The accompanying statement from the agency references two August 2018 press releases from the Nevada-based firm, wherein the company claimed that its cryptocurrency products would be offered “under SEC regulations” and that its token sale was “officially registered in accordance [with] SEC requirements.”

Cracking Down

This comes after both the SEC and Commodity Futures Trading Commission (CFTC) expressed concerns about the fact that more companies are making fraudulent claims regarding the organizations. Specifically, an investor alert was issued from the two organizations’ respective offices, the SEC’s Office of Investor Education and Advocacy and the CFTC’s Office of Customer Education and Outreach. The agencies warned about the use of their seal, or advertising advance knowledge of the markets. In addition, the alert pointed out that officials from either agency would never suggest or demand payment, or endorse any investment, product, or service, in any way.

The SEC can suspend trading in a stock for 10 days, or until reporting requirements are met, according to federal law. Robert Cohen, Chief of the SEC Enforcement Division’s Cyber Unit, said of the suspension, “The SEC does not endorse or qualify custodians for cryptocurrency,” and cautioned investors to “use vigilance” with regards to initial coin offerings.

False Claims

bitcoin law India

While many believe that the main issues with regards to trading in cryptocurrency are volatility and vulnerability to hacking , false claims about regulatory organizations seem to be a growing trend.
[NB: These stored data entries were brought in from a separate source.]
theorem Keeps.startRun (k : Keeps s₀ s) (plus : Bool) {i : Nat} (range : i < s.ring.len) : Keeps s₀ (startRun plus i s) := by
  have aimed : Keeps s₀ (aimRing i s) :=
    (k.aim { s.ring with
      pass := 0, ptr := i, visit := 1, pendingTrig := false, overrun := false, holdPending := false, halt := none }
      rfl rfl (fun _ => range) rfl fun _ => Nat.zero_le _).endStaging true
  exact .followUp _ (.continueEntry (r := (_, _)) (aimed.beginEntry.answer _ _))

theorem Keeps.holdRing (k : Keeps s₀ s) : Keeps s₀ (holdRing s) := by
  unfold Machine.holdRing
  split
  · refine Keeps.endStaging (Keeps.setRing_same (k.other (by simp [view])) _ ?_ ?_ ?_ ?_ ?_) _ <;> simp
  · exact k.setRing_same _ rfl rfl rfl rfl rfl
  · exact k

theorem Keeps.resumeRing (k : Keeps s₀ s) : Keeps s₀ (resumeRing s) := by
  have cleared := k.setRing_same { s.ring with pendingTrig := false } rfl rfl rfl rfl rfl
  unfold Machine.resumeRing
  split
  · unfold Machine.resumeHeld
    simp only []
    split
    · exact .ite (cleared.beginDwell _ _).stageNext (cleared.beginDwell _ _)
    · exact cleared.setRing_same _ rfl rfl rfl rfl rfl
  · exact k.setRing_same _ rfl rfl rfl rfl rfl
  · exact k

theorem Keeps.stopRing (k : Keeps s₀ s) : Keeps s₀ (stopRing s) := by
  unfold Machine.stopRing
  split
  · exact k
  · exact k.setRing_same _ rfl rfl rfl rfl rfl
  · refine Keeps.endStaging ?_ _
    exact k.setRing_same _ rfl rfl rfl rfl rfl

theorem Keeps.endDiscovery (k : Keeps s₀ s) : Keeps s₀ (endDiscovery s) := by
  unfold Machine.endDiscovery
  have booted : Keeps s₀ (placeBoot s) := by
    unfold placeBoot
    simp only []
    split
    · rename_i room
      have room : s.link.notices.length < 32 := room
      exact k.setLink _ id fun _ => by simp only [List.length_cons]; omega
    · exact k.setLink _ id fun h => by simp only [List.length_cons, List.length_dropLast]; omega
  exact .ite (booted.other rfl) k

theorem Keeps.queueLine (k : Keeps s₀ s) (l : Line) : Keeps s₀ (queueLine l s) := by
  unfold Machine.queueLine
  split
  · rename_i room
    have room : s.link.lines.length < 8 := room
    exact k.setLink _ (fun _ => by simp only [List.length_append, List.length_cons, List.length_nil]; omega) id
  · exact k.setLink_same _ rfl rfl

theorem Keeps.gapExpires (k : Keeps s₀ s) : Keeps s₀ (gapExpires s) := by
  unfold Machine.gapExpires
  simp only []
  split
  · exact k
  split
  · exact k.setLink_same _ rfl rfl
  · exact (k.enqueue _).setLink_same _ rfl rfl

/-- An edit of step `i`, which is not at the pointer of a running ring: the table of steps replaced by one that reads the
same elsewhere, and the visit counter set to 1 for the step at the pointer (R117 to R119). -/
theorem Keeps.editStep (k : Keeps s₀ s) {i : Nat} (free : stepInUse s i = false) (t : Table StepRec)
    (wf : tableWf s.ring.steps = true → tableWf t = true) (other : ∀ j, j ≠ i → tget t j = tget s.ring.steps j)
    (reps : (∀ p ∈ s.ring.steps, 1 ≤ p.2.rep ∧ p.2.rep ≤ 16) → ∀ p ∈ t, 1 ≤ p.2.rep ∧ p.2.rep ≤ 16) :
    Keeps s₀ (afterStepEdit i (setSteps t s)) := by
  have here (g : Ring) (len : g.len = s.ring.len) (ptr : g.ptr = s.ring.ptr) (pass : g.pass = s.ring.pass)
      (steps : g.steps = t) (visit : g.visit = 1) : Keeps s₀ (s.setRing g) := by
    refine k.setRing g (fun r => ?_) (by rw [steps]; exact wf)
    obtain ⟨lens, ptrs, -, passes, old⟩ := r
    have reps' : ∀ p ∈ (s.setRing g).ring.steps, 1 ≤ p.2.rep ∧ p.2.rep ≤ 16 := by simpa [steps] using reps old
    exact ⟨by simpa [len] using lens, by simpa [len, ptr] using ptrs,
      ⟨Nat.le_of_eq visit.symm, Nat.le_trans (Nat.le_of_eq visit) (visitLimit_of_rep reps')⟩, by simpa [pass] using passes, reps'⟩
  have elsewhere (apart : s.ring.ptr ≠ i) : Keeps s₀ (setSteps t s) := by
    refine k.setRing _ (fun r => ?_) wf
    obtain ⟨lens, ptrs, ⟨low, high⟩, passes, old⟩ := r
    refine ⟨lens, ptrs, ⟨low, ?_⟩, passes, reps old⟩
    unfold visitLimit stepAt at high ⊢
    rwa [show (s.setRing { s.ring with steps := t }).ring.ptr = s.ring.ptr from rfl,
      show (s.setRing { s.ring with steps := t }).ring.steps = t from rfl, other _ apart]
  unfold afterStepEdit
  have state : (setSteps t s).ring.state = s.ring.state := rfl
  have ptr : (setSteps t s).ring.ptr = s.ring.ptr := rfl
  cases run : s.ring.state with
  | idle =>
    simp only [state, run, ptr]
    split
    · exact here _ rfl rfl rfl rfl rfl
    · rename_i apart; exact elsewhere (Ne.symm apart)
  | halted =>
    simp only [state, run, ptr]
    split
    · exact here _ rfl rfl rfl rfl rfl
    · rename_i apart; exact elsewhere (Ne.symm apart)
  | entering =>
    simp only [state, run]
    exact elsewhere (by simpa [stepInUse, ringRuns, run] using free)
  | dwelling =>
    have apart : s.ring.ptr ≠ i := by simpa [stepInUse, ringRuns, run] using free
    simp only [state, run]
    exact .ite ((elsewhere apart).endStaging _) (elsewhere apart)
  | held =>
    have apart : s.ring.ptr ≠ i := by simpa [stepInUse, ringRuns, run] using free
    simp only [state, run]
    exact .ite ((elsewhere apart).endStaging _) (elsewhere apart)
Earlier this month, the CFTC filed charges against two men for actually impersonating regulators and forging documents in an attempt to deceive investors. The complaint, filed in the U.S. District Court for the Northern District of Texas, levied charges against two persons, Morgan Hunt and Kim Hecroft, and the complaint made clear that it was unsure whether the fraud involved two individuals, or one individual utilizing two aliases.

The defendants, who operated two businesses, called Diamonds Trading Investment House and First Options Trading, contacted clients and deceived them into believing that their funds could not be withdrawn unless a tax was paid to the CFTC. Hunt not only had an associate impersonate a CFTC investigator during a phone call conversation but also subsequently forged a document that bore the official CFTC seal.

The OTC sector is much different in that the companies are not required to disclose as much information as firms listed on securities exchanges, and the SEC had made similar investor warnings in the past regarding marijuana in 2014, when many marijuana-related OTC companies were making false claims in their press releases.